/-- What a read of element (i, j) of a tile meets: a poisoned lane, or an uncorrectable entry. -/
def State.vxBad (s : State) (c : Context) (r : Nat) (t : BitVec 256) (i j : Nat) : Option VxStop :=
  let v := s.rill r
  if 2 ≤ tSpace t then
    (if v.array.badAcc.contains (tSpace t - 2, accIndex c.mode t i j) then some .acc else none)
  else if v.poison.isEmpty then none
  else
    let e := elemAt t i j
    match s.poisonAt r (c.regionBase + tAddr t + e.1) e.2.2 with
    | some l => some (.lane l)
    | none =>
      if isMx (tFmt t) then (s.poisonAt r (c.regionBase + tAddr t + scaleAt t i j) 1).map VxStop.lane else none

/-- A poisoned lane in the bytes that an instruction reads when it starts: its Spring block, the hyperparameters of its
record, its broadcast sources (R188). -/
def State.startPoison (s : State) (c : Context) (r : Nat) (q : QEntry) (a b cnt : BitVec 256) : Option Nat :=
  let rd := fun (want : Bool) (off n : Nat) => if want then s.poisonAt r (c.regionBase + off) n else none
  [rd q.draws (q.d.toNat + 32) 32, rd (decide (q.op = 7) && !bit q.imm.toNat 2) (q.b.toNat + 32) 32,
   rd (decide (q.op ≤ 2) && bcastDown a cnt && decide (tSpace a = 0)) (tAddr a) (tRowBytes a),
   rd (decide (q.op ≤ 1) && bcastDown b cnt && decide (tSpace b = 0)) (tAddr b) (tRowBytes b)].findSome? id

/-- All checks of the start of a VX instruction, and the engine as it then runs. -/
def State.vxCheck (s : State) (c : Context) (r : Nat) (q : QEntry) : VxCheck :=
  match s.vxDesc c q.ctx r q.d.toNat with
  | .error e => e
  | .ok d =>
    match s.vxDescIf q.hasA c q.ctx r q.a.toNat with
    | .error e => e
    | .ok a =>
      match s.vxDescIf q.hasB c q.ctx r q.b.toNat with
      | .error e => e
      | .ok b =>
        let cnt := countTile q.op d a
        let wide := !(narrowBeat d || (q.hasA && narrowBeat a) || (q.hasB && narrowBeat b))
        let w := if wide then 512 else 256
        let beats := (tRows cnt * tCols cnt + w - 1) / w
        let area := countArea q a
        let sb := BitVec.ofNat 256 (s.regionLe c (q.d.toNat + 32) 32)
        let ok := accFmtOk d && accFmtOk a && accFmtOk b && vxShapeOk q d a b && decide (beats ≤ 512) &&
          overlapOk q c.mode d a b &&
          (!q.draws || (decide (q.d.toNat + 64 ≤ c.regionLen) && sbOk sb)) &&
          (decide (q.op ≠ 7) || decide (q.b.toNat + 64 ≤ c.regionLen)) &&
          (decide (area.2 = 0) || decide (area.1 + area.2 ≤ c.regionLen))
        if !ok then .fault kRlIllegalOperand
        else match s.needStream q.ctx r (q.draws && sbSrc sb) d .spring with
          | .no x => x
          | n1 =>
            match s.needStream q.ctx r (decide (q.op = 7) && bit q.imm.toNat 2) a .opt with
            | .no x => x
            | n2 =>
              if s.mxAhead q r d || s.mxAhead q r a || s.mxAhead q r b then .wait
              else match s.startPoison c r q a b cnt with
                | some lane => .poison lane
                | none =>
                  let key := match n1 with
                    | .ok e _ => BitVec.ofNat 64 (eKey e)
                    | _ => (s.part (keyPart q.ctx)).keys.getD (sbSlot sb) 0
                  let hyper := match n2 with
                    | .ok e _ => eHyper e
                    | _ => BitVec.ofNat 256 (s.regionLe c (q.b.toNat + 32) 32)
                  let held := (match n1 with | .ok _ h => h | _ => []) ++ (match n2 with | .ok _ h => h | _ => [])
                  .run { cur := some q, beats := beats, wide := wide, selfCheck := false, dDesc := d, aDesc := a,
                         bDesc := b, spring := if q.draws then sb else 0, key := if q.draws then key else 0,
                         hyper := if q.op = 7 then hyper else 0,
                         bcastA := if q.op ≤ 2 then s.bcastOf c r a cnt else [],
                         bcastB := if q.op ≤ 1 then s.bcastOf c r b cnt else [], streams := held }

/-- Take the front entry out of the VX queue. -/
def State.popVx (s : State) (r : Nat) : State := s.setRill r { s.rill r with vxQ := (s.rill r).vxQ.drop 1 }

/-- VX_START: the next queued instruction starts, waits, or is refused. -/
def vxStart (r : Nat) (s : State) : State :=
  let v := s.rill r
  if v.vector.cur.isSome || v.vector.selfCheck || !s.running then s
  else match v.vxQ with
    | [] => s
    | q :: _ =>
      match s.ctx? q.ctx with
      | none => s.popVx r
      | some c =>
        if s.getF (vxDisable r) = 1 then
          ((((s.popVx r).raise kVxVectorDisabled r (s.aboutCtx q.ctx)).beginRecovery (.rill r)
            (kVxVectorDisabled.flint r)).recoverCtx q.ctx).mxGo r
        else if s.lsPending q r then s
        else match s.vxCheck c r q with
          | .wait => s
          | .fault k => ((s.popVx r).threadFault q.ctx q.thr r k).mxGo r
          | .poison lane => ((s.popVx r).bankFault q.ctx r lane).mxGo r
          | .stream k n => ((s.popVx r).streamFault q.ctx q.thr r k n).mxGo r
          | .run e =>
            let s := s.popVx r
            let s := s.setRill r { s.rill r with vector := e }
            (e.streams.foldl (fun (s : State) n => s.touchCopy (r / 16) n) s).mxGo r

def execVxStart (rill : Nat) (s : State) : Host.Outcome State Fault Refusal := .next (if s.pwr.held then s else vxStart rill s)

/-! ## Beats (R183, R188) -/

/-- A write of one element: tile, logical row and column, encoding. -/
abbrev ElemWrite := BitVec 256 × Nat × Nat × Nat

/-- What a beat gives: element writes, bytes written at region offsets, flags, and the norm terms of `vx.opt`: g, the
old and the new weight in FP32. -/
structure BeatOut where
  elems : List ElemWrite := []
  raw : List (Nat × List Byte) := []
  fl : Flags := {}
  norms : List (Nat × Nat × Nat) := []
  deriving DecidableEq, Repr

/-- Beat width W. -/
def VxEngine.width (v : VxEngine) : Nat := if v.wide then 512 else 256

/-- Elements of the counting tile that beat `b` covers: index, row, column. -/
def VxEngine.elems (v : VxEngine) (op b : Nat) : List (Nat × Nat × Nat) :=
  let t := countTile op v.dDesc v.aDesc
  ((List.range v.width).map (fun i => b * v.width + i)).filterMap (fun n =>
    if n < tRows t * tCols t then some (n, n / tCols t, n % tCols t) else none)

/-- Element (i, j) of a source, broadcast where it is (R186). -/
def State.vxSrc (s : State) (c : Context) (r : Nat) (t : BitVec 256) (buf : List W32) (i j : Nat) : Nat :=
  if !buf.isEmpty then (buf.getD j 0).toNat
  else s.vxRaw c r t (if tRows t = 1 then 0 else i) (if tCols t = 1 then 0 else j)

/-- Element and scale byte of a packed source element. -/
def srcRaw (fmt x : Nat) : Nat := if isMx fmt then x % 2 ^ 16 else x
def srcScale (x : Nat) : Nat := x / 2 ^ 16 % 256

/-- The 16-bit draw of an element. -/
def VxEngine.draw (v : VxEngine) (e : Nat) : Nat :=
  draw16 (BitVec.ofNat 64 (sbBase v.spring)) (BitVec.ofNat 32 (sbSalt v.spring)) v.key e

/-- Gather results of single elements. -/
def gather (l : List (ElemWrite × Flags)) : BeatOut :=
  { elems := l.map (fun x => x.1), fl := l.foldl (fun (f : Flags) x => f.or x.2) {} }

def State.beatEw (s : State) (c : Context) (r : Nat) (v : VxEngine) (q : QEntry) (b : Nat) : BeatOut :=
  gather ((v.elems 0 b).map (fun e =>
    let x := s.vxSrc c r v.aDesc v.bcastA e.2.1 e.2.2
    let y := if ewBinary (qFunc q) then s.vxSrc c r v.bDesc v.bcastB e.2.1 e.2.2 else 0
    let z := ewElem (qFunc q) (tFmt v.dDesc) (bit q.imm.toNat 8) (qConst q) (if q.draws then v.draw e.1 else 0) x y
    ((v.dDesc, e.2.1, e.2.2, z.1), z.2)))

def State.beatFma (s : State) (c : Context) (r : Nat) (v : VxEngine) (q : QEntry) (b : Nat) : BeatOut :=
  gather ((v.elems 1 b).map (fun e =>
    let x := s.vxSrc c r v.aDesc v.bcastA e.2.1 e.2.2
    let y := s.vxSrc c r v.bDesc v.bcastB e.2.1 e.2.2
    let z := fmaElem (tFmt v.dDesc) (bit q.imm.toNat 8) x y (s.vxRaw c r v.dDesc e.2.1 e.2.2)
    ((v.dDesc, e.2.1, e.2.2, z.1), z.2)))

/-- One MX block of a conversion, starting at an element (R80). -/
def State.cvtBlock (s : State) (c : Context) (r : Nat) (v : VxEngine) (q : QEntry) (n i j : Nat) : BeatOut :=
  let d := v.dDesc
  let sf := tFmt v.aDesc
  let xs := (List.range 32).map (fun k => s.vxSrc c r v.aDesc v.bcastA i (j + k))
  let at_ := tAddr d + scaleAt d i j
  if sf = tFmt d then
    { elems := xs.zipIdx.map (fun x => (d, i, j + x.2, srcRaw sf x.1)),
      raw := [(at_, [BitVec.ofNat 8 (srcScale (xs.headD 0))])] }
  else
    let vs := xs.map (fun x => sourceVal sf (bit q.imm.toNat 2) (srcRaw sf x) (srcScale x))
    let z := toBlock (tFmt d) (bits q.imm.toNat 0 2) ((List.range 32).map (fun k => v.draw (n + k))) (vs.map (fun x => x.1))
    { elems := z.2.1.zipIdx.map (fun x => (d, i, j + x.2, x.1)), raw := [(at_, [BitVec.ofNat 8 z.1])],
      fl := vs.foldl (fun (f : Flags) x => f.or x.2) z.2.2 }

/-- Two outputs together. -/
def BeatOut.both (x y : BeatOut) : BeatOut :=
  { elems := x.elems ++ y.elems, raw := x.raw ++ y.raw, fl := x.fl.or y.fl, norms := x.norms ++ y.norms }

def State.beatCvt (s : State) (c : Context) (r : Nat) (v : VxEngine) (q : QEntry) (b : Nat) : BeatOut :=
  if isMx (tFmt v.dDesc) then
    ((v.elems 2 b).filter (fun e => decide (e.1 % 32 = 0))).foldl
      (fun o e => o.both (s.cvtBlock c r v q e.1 e.2.1 e.2.2)) {}
  else
    gather ((v.elems 2 b).map (fun e =>
      let x := s.vxSrc c r v.aDesc v.bcastA e.2.1 e.2.2
      let sf := tFmt v.aDesc
      let z := cvtElem sf (tFmt v.dDesc) (bits q.imm.toNat 0 2) (bit q.imm.toNat 2) (if q.draws then v.draw e.1 else 0)
        (srcRaw sf x) (srcScale x)
      ((v.dDesc, e.2.1, e.2.2, z.1), z.2)))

------------------------------------

— TRY IT —
Scan the records above for the word "startPoison". Copy each line that has it.

— RESULT —
def State.startPoison (s : State) (c : Context) (r : Nat) (q : QEntry) (a b cnt : BitVec 256) : Option Nat :=
              else match s.startPoison c r q a b cnt with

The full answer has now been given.